● PROBLEM DESCRIPTION: Each line of the listing below that includes "ueFirst" should be reported.

● GIVEN RECORDS:
-- ==== Sys2Proof/Machine/Sram.lean ====
section
/-!
DEFINITION. Machine/Sram.lean: the on-chip SRAM (R105, R281 to R287): banks, SECDED, the secure part, bank states.
-/

namespace Sys2Proof.Machine

/-- The state of a bank (R285). -/
def bankState (s : State) (b : Nat) : Nat := rdF s .sram (0x040 + 4 * (b / 16)) (2 * (b % 16)) 2

/-- The banks whose unwritten bytes read as zero after a module reset: the staging banks and the secure part, which Sage zeroes and
wipes (R126). -/
def zeroedAtReset (b : Nat) : Bool := decide (b < 32 ∨ 56 ≤ b)

/-- Whether the unwritten bytes of a bank read as zero. -/
def bankZeroed (s : State) (b : Nat) : Bool := SMap.getF zeroedAtReset s.sram.zeroed b

/-- The byte at an address of on-chip SRAM. (DESIGN CHOICE, log 8) -/
def sramByte (s : State) (a : Nat) : Byte :=
  match SMap.get none s.sram.mem a with
  | some b => b
  | none => if bankZeroed s (bankAt a) then 0 else BitVec.ofNat 8 (Config.undefMem s.epoch 1 a)

/-- The state with a byte of on-chip SRAM set: what an unlisted byte reads as is not listed. (DESIGN CHOICE, log 8) -/
def setSramByte (s : State) (a : Nat) (b : Byte) : State :=
  { s with sram := { s.sram with mem := SMap.set none s.sram.mem a (if bankZeroed s (bankAt a) && b = 0 then none else some b) } }

/-- `n` bytes from an address, as a number with byte 0 lowest. -/
def sramBytes (s : State) (a n : Nat) : Nat := ofBytes ((List.range n).map fun i => sramByte s (a + i))

/-- Bytes written from an address, the bits of `mask` replaced. -/
def setSramBytes (s : State) (a n mask data : Nat) : State :=
  (List.range n).foldl (fun t i =>
    let m := BitVec.ofNat 8 (mask / 256 ^ i)
    if m = 0 then t else setSramByte t (a + i) ((sramByte t (a + i) &&& ~~~m) ||| (BitVec.ofNat 8 (data / 256 ^ i) &&& m))) s

/-- Every byte of banks `lo` to `hi - 1` becomes zero. -/
def zeroBanks (s : State) (lo hi : Nat) : State :=
  let inR := fun b => decide (lo ≤ b) && decide (b < hi)
  let z := (List.range 64).foldl (fun m b => if inR b then SMap.setF zeroedAtReset m b true else m) s.sram.zeroed
  { s with sram := { s.sram with
      mem := SMap.drop s.sram.mem fun a => inR (bankAt a)
      bad := SMap.drop s.sram.bad fun g => inR (bankAt (8 * g))
      zeroed := z } }

/-- The bytes of a range become zero. -/
def zeroBytes (s : State) (a n : Nat) : State :=
  { s with sram := { s.sram with
      mem := (s.sram.mem.filterMap fun e => if a ≤ e.1 ∧ e.1 < a + n then (if bankZeroed s (bankAt e.1) then none else some (e.1, some 0)) else some e)
      bad := SMap.drop s.sram.bad fun g => decide (a ≤ 8 * g) && decide (8 * g + 8 ≤ a + n) } }

/-- The secure part is banks 56 to 63 (R284). -/
def secureBank (b : Nat) : Bool := decide (56 ≤ b)

/-- Why a request to on-chip SRAM gets an error response (R155, R284, R285). -/
def sramDeny (s : State) (m : Master) (a : Nat) : Option Kind :=
  let b := bankAt a
  if secureBank b ∧ (m ≠ .scu ∨ s.sage.wiping) then some .master
  else if bankState s b ≠ 0 ∨ bistOn s 5 b then some .asleep
  else none

/-- A granule of 8 bytes is stored as poisoned. -/
def granBad (s : State) (g : Nat) : Bool := SMap.get false s.sram.bad g

/-- SECDED finds an error on a granule that an access reads (R283). -/
def sramFinding (s : State) (a : Attr) (g : Nat) (ce ue : Bool) : State :=
  if ue then
    recordErr { s with sram := { s.sram with bad := SMap.set false s.sram.bad g true } } .sram 0x81 contained a (8 * g % 2 ^ 32) a.did
  else if ce then recCorrected s .sram 0x80 a (8 * g % 2 ^ 32)
  else s

/-- The granules that the bytes `a` to `a + n - 1` touch. -/
def granules (a n : Nat) : List Nat := (List.range ((a + n - 1) / 8 - a / 8 + 1)).map (a / 8 + ·)

/-- Granules in the order in which their errors are recorded: an access lies in one CK_P cycle, so the higher class comes first (R119).
(DESIGN CHOICE, log 17) -/
def ueFirst (ue : BitVec 8) (l : List Nat) : List Nat :=
  l.filter (fun g => ue.getLsbD (g % 8)) ++ l.filter fun g => !ue.getLsbD (g % 8)

/-- SECDED's findings on the granules that an access reads (R119, R283). -/
def sramFindings (s : State) (a : Attr) (l : List Nat) (ce ue : BitVec 8) : State :=
  (ueFirst ue l).foldl (fun t g => sramFinding t a g (ce.getLsbD (g % 8)) (ue.getLsbD (g % 8))) s

/-- A read of `n` bytes within one block of 64 (R283): bit i of `ce` and `ue` says what SECDED finds on granule i of the
block. -/
def sramRead (s : State) (a : Attr) (addr n : Nat) (ce ue : BitVec 8) : State × Nat × Bool :=
  let s := sramFindings s a (granules addr n) ce ue
  (s, sramBytes s addr n, (granules addr n).any (granBad s))

/-- The bits of granule `g` that a write of `n` bytes at `addr` replaces. -/
def granMask (addr n mask g : Nat) : Nat :=
  let m := mask % 2 ^ (8 * n)
  (if addr ≤ 8 * g then m / 2 ^ (8 * (8 * g - addr)) else m * 2 ^ (8 * (addr - 8 * g))) % 2 ^ 64

/-- A write within one block of 64 (R281, R283): a granule covered in part is read first; one covered whole loses its poison,
or takes the poison of the data. -/
def sramWrite (s : State) (a : Attr) (addr n mask data : Nat) (poison : Bool) (ce ue : BitVec 8) : State :=
  let whole := fun (g : Nat) => decide (granMask addr n mask g = 2 ^ 64 - 1)
  let s := sramFindings s a ((granules addr n).filter fun g => !whole g && decide (granMask addr n mask g ≠ 0)) ce ue
  let s := (granules addr n).foldl (fun t g =>
    if whole g ∨ (poison ∧ granMask addr n mask g ≠ 0) then { t with sram := { t.sram with bad := SMap.set false t.sram.bad g poison } }
    else t) s
  setSramBytes s addr n mask data

/-- Requests in transit to a bank. -/
def bankFlight (s : State) (b : Nat) : List Nat :=
  (s.fab.txns.filter fun t => decide (t.status = .transit) && inSram t.req.addr && decide (bankAt t.req.addr = b)).map Txn.id

/-- The change of a bank's state begins: it reads 0b11 until it is done (R285). -/
def startMove (s : State) (b st : Nat) : State :=
  let was := if bankState s b = 3 then (SMap.get none s.sram.moving b).getD 0 / 4 else bankState s b
  wrF { s with sram := { s.sram with moving := SMap.set none s.sram.moving b (some (st + 4 * was)), asked := SMap.set none s.sram.asked b none } }
    .sram (0x040 + 4 * (b / 16)) (2 * (b % 16)) 2 3

/-- A change asked for while requests to the bank were in flight begins once they have completed (R285). -/
def askedMoves (s : State) : State :=
  s.sram.asked.foldl (fun t e => match e.2 with
    | some x => if (bankFlight t e.1).any x.2.contains then t else startMove t e.1 x.1
    | none => t) s

/-! ## Bank ports (R281, R282) -/

/-- The last access of a port. -/
def portUse (s : State) (p : Nat) : PortUse := SMap.get {} s.sram.ports p

/-- The order of a bank port (R281): what has waited 64 CK_F cycles first, then by class, RT first, then the oldest; at equal age by number.
(DESIGN CHOICE, log 17) -/
def portBefore (s : State) (u w : PortWait) : Bool :=
  let k := fun (x : PortWait) => (if x.since + 128 ≤ s.dt then 0 else 4) + x.cls
  decide (k u < k w) || (decide (k u = k w) && (decide (u.since < w.since) || (decide (u.since = w.since) && decide (u.who < w.who))))

/-- Another request that waits at the port is served before this one (R281). -/
def portTaken (s : State) (w : PortWait) : Bool :=
  (portWaits s).any fun u => decide (u.port = w.port) && decide (u.who ≠ w.who) && portBefore s u w

/-- A request that comes to its port: now, or, where the port is held, up to `waited` CK_F cycles ago within the access that holds it. -/
def portComes (s : State) (w : PortWait) (waited : Nat) : PortWait :=
  let u := portUse s w.port
  { w with since := if s.dt < u.stop then max (s.dt - 2 * waited) u.start else s.dt }

/-- The state in which the port serves a request: it is free and no other request comes first. One that stands there (`here`) is served as soon as
the port is free. None where it waits (R281). -/
def portTurn (s : State) (w : PortWait) (here : Bool) : Option State :=
  let t := if here then advanceTo s (portUse s w.port).stop else s
  if t.dt < (portUse t w.port).stop ∨ portTaken t w then none else some t

/-- How many CK_F cycles an access holds its port (R281): 32 bytes in each, and one more where a write covers a granule in part. -/
def portCost (isW : Bool) (addr n mask : Nat) : Nat :=
  (addr + n - 1) / 32 - addr / 32 + 1 + (isW && (granules addr n).any fun g => decide (granMask addr n mask g ≠ 2 ^ 64 - 1)).toNat

/-- The port is held by an access from now on. -/
def holdPort (s : State) (p : Nat) (isW : Bool) (addr n mask : Nat) : State :=
  let u : PortUse := { start := s.dt, stop := s.dt + 2 * portCost isW addr n mask, addr := addr, len := n, mask := if isW then mask % 2 ^ (8 * n) else 0,
                       old := sramBytes s addr n }
  { s with sram := { s.sram with ports := SMap.set {} s.sram.ports p u } }

/-- The other port of a bank that has two. -/
def otherPort (p : Nat) : Option Nat := if 8 ≤ p then none else some (if p % 2 = 0 then p + 1 else p - 1)

/-- Of the bytes of an access that begins now, those that the other port writes in the same CK_F cycle (R282): the bits it writes, and what they
held before. -/
def sameCycle (s : State) (p addr n : Nat) : Nat × Nat :=
  match (otherPort p).map (portUse s) with
  | none => (0, 0)
  | some u =>
    (List.range n).foldl (fun r i =>
      let a := addr + i
      let k := a - u.addr
      if u.addr ≤ a ∧ k < u.len ∧ s.dt / 2 + (a / 32 - addr / 32) = u.start / 2 + (a / 32 - u.addr / 32) then
        let m := u.mask / 256 ^ k % 256
        (r.1 + m * 256 ^ i, r.2 + (u.old / 256 ^ k % 256 &&& m) * 256 ^ i)
      else r) (0, 0)

/-- A read at a port: of bytes that the other port writes in the same cycle it gives the value before the write (R282). -/
def portRead (s : State) (p : Nat) (a : Attr) (addr n : Nat) (ce ue : BitVec 8) : State × Nat × Bool :=
  let x := sameCycle s p addr n
  let r := sramRead (holdPort s p false addr n 0) a addr n ce ue
  (r.1, (r.2.1 - (r.2.1 &&& x.1)) ||| x.2, r.2.2)

/-- A write at a port: of bytes that port B writes in the same cycle, port A's write is applied first, so port B's data remains (R282). -/
def portWrite (s : State) (p : Nat) (a : Attr) (addr n mask data : Nat) (poison : Bool) (ce ue : BitVec 8) : State :=
  let x := if p % 2 = 0 then (sameCycle s p addr n).1 else 0
  sramWrite (holdPort s p true addr n mask) a addr n (mask - (mask &&& x)) data poison ce ue

/-- A request that has come to its port waits there, and has waited so far (R286). -/
def portStands (s : State) (id : Nat) (w : PortWait) : State :=
  confCount (updTxn s id fun t => { t with arr := true, since := w.since }) w.master w.bank ((s.dt - w.since) / 2)

/-- SRAM_ACCESS (R281 to R286): a request in transit comes to its bank port, up to `waited` cycles ago while the port was held, or stands there;
it is served when the port is free and no other one that waits there comes first. `ce` and `ue` are what SECDED finds on the 8 granules of its
block. -/
def execSramAccess (id waited : Nat) (ce ue : BitVec 8) (s : State) : Result :=
  .next (match txn? s id with
    | some t =>
      if t.status ≠ .transit ∨ !inSram t.req.addr ∨ behindSource s t then s
      else
        let w := if t.arr then txnWait t else portComes s (txnWait t) waited
        match portTurn s w t.arr with
        | none => if t.arr then s else portStands s id w
        | some s =>
          askedMoves (match sramDeny s t.req.master t.req.addr with
            | some k => failTxn s t k
            | none =>
              if t.req.op = .write then
                answerTxn (portWrite s w.port t.attr t.req.addr t.req.len (reqMask t.req) t.req.data t.poison ce ue) id false false 0
              else
                let r := portRead s w.port t.attr t.req.addr t.req.len ce ue
                answerTxn r.1 id false r.2.2 r.2.1)
    | none => s)

/-! ## Bank states (R285) -/

/-- A write of SR_STATE that is rejected (R285): 0b11 for any bank is RANGE; banks 56 to 63 change by the SCU alone. -/
def srReject (s : State) (scu : Bool) (off : Nat) (v : Reg32) : Option Nat :=
  if 0x040 ≤ off ∧ off < 0x050 then
    if (List.range 16).any fun i => fld v (2 * i) 2 = 3 then some 0x01
    else if off = 0x04C ∧ !scu ∧ fld v 16 16 ≠ rdF s .sram off 16 16 then some 0x82
    else none
  else none

/-- A state is asked for a bank (R285): with requests to it in flight the change waits for them, and asking for the present state takes
a waiting change back. -/
def askMove (s : State) (b st : Nat) : State :=
  if st = bankState s b then { s with sram := { s.sram with asked := SMap.set none s.sram.asked b none } }
  else if (bankFlight s b).isEmpty then startMove s b st
  else { s with sram := { s.sram with asked := SMap.set none s.sram.asked b (some (st, bankFlight s b)) } }

/-- A write of SR_STATE requests the changes (R285). -/
def srWrite (s : State) (off : Nat) (v : Reg32) : State :=
  (List.range 16).foldl (fun t i => askMove t (16 * ((off - 0x040) / 4) + i) (fld v (2 * i) 2)) s

/-- SRAM_BANK_STATE_DONE (R285): the change ends; a bank that was OFF comes back zeroed, and one that goes OFF loses its contents, which read as
zeros from then on, also where it comes back through RET. (DESIGN CHOICE, log 92) -/
def execSramBankStateDone (b : Fin 64) (s : State) : Result :=
  .next (match SMap.get none s.sram.moving b with
    | some x =>
      let s := { s with sram := { s.sram with moving := SMap.set none s.sram.moving b none } }
      let s := if x / 4 = 2 ∨ x % 4 = 2 then zeroBanks s b (b + 1) else s
      wrF s .sram (0x040 + 4 * (b.val / 16)) (2 * (b.val % 16)) 2 (x % 4)
    | none => s)

/-- A CONF_SEL value names no master of R125 (R287). -/
def confBad (v : Reg32) : Bool :=
  let m := fld v 0 10
  !(m < 0x018 || (0x080 ≤ m && m < 0x084) || (0x088 ≤ m && m < 0x090) || (0x0F0 ≤ m && m < 0x0F3) || (0x100 ≤ m && m < 0x400))

end Sys2Proof.Machine
end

● EXERCISE RESULT:
def ueFirst (ue : BitVec 8) (l : List Nat) : List Nat :=
  (ueFirst ue l).foldl (fun t g => sramFinding t a g (ce.getLsbD (g % 8)) (ue.getLsbD (g % 8))) s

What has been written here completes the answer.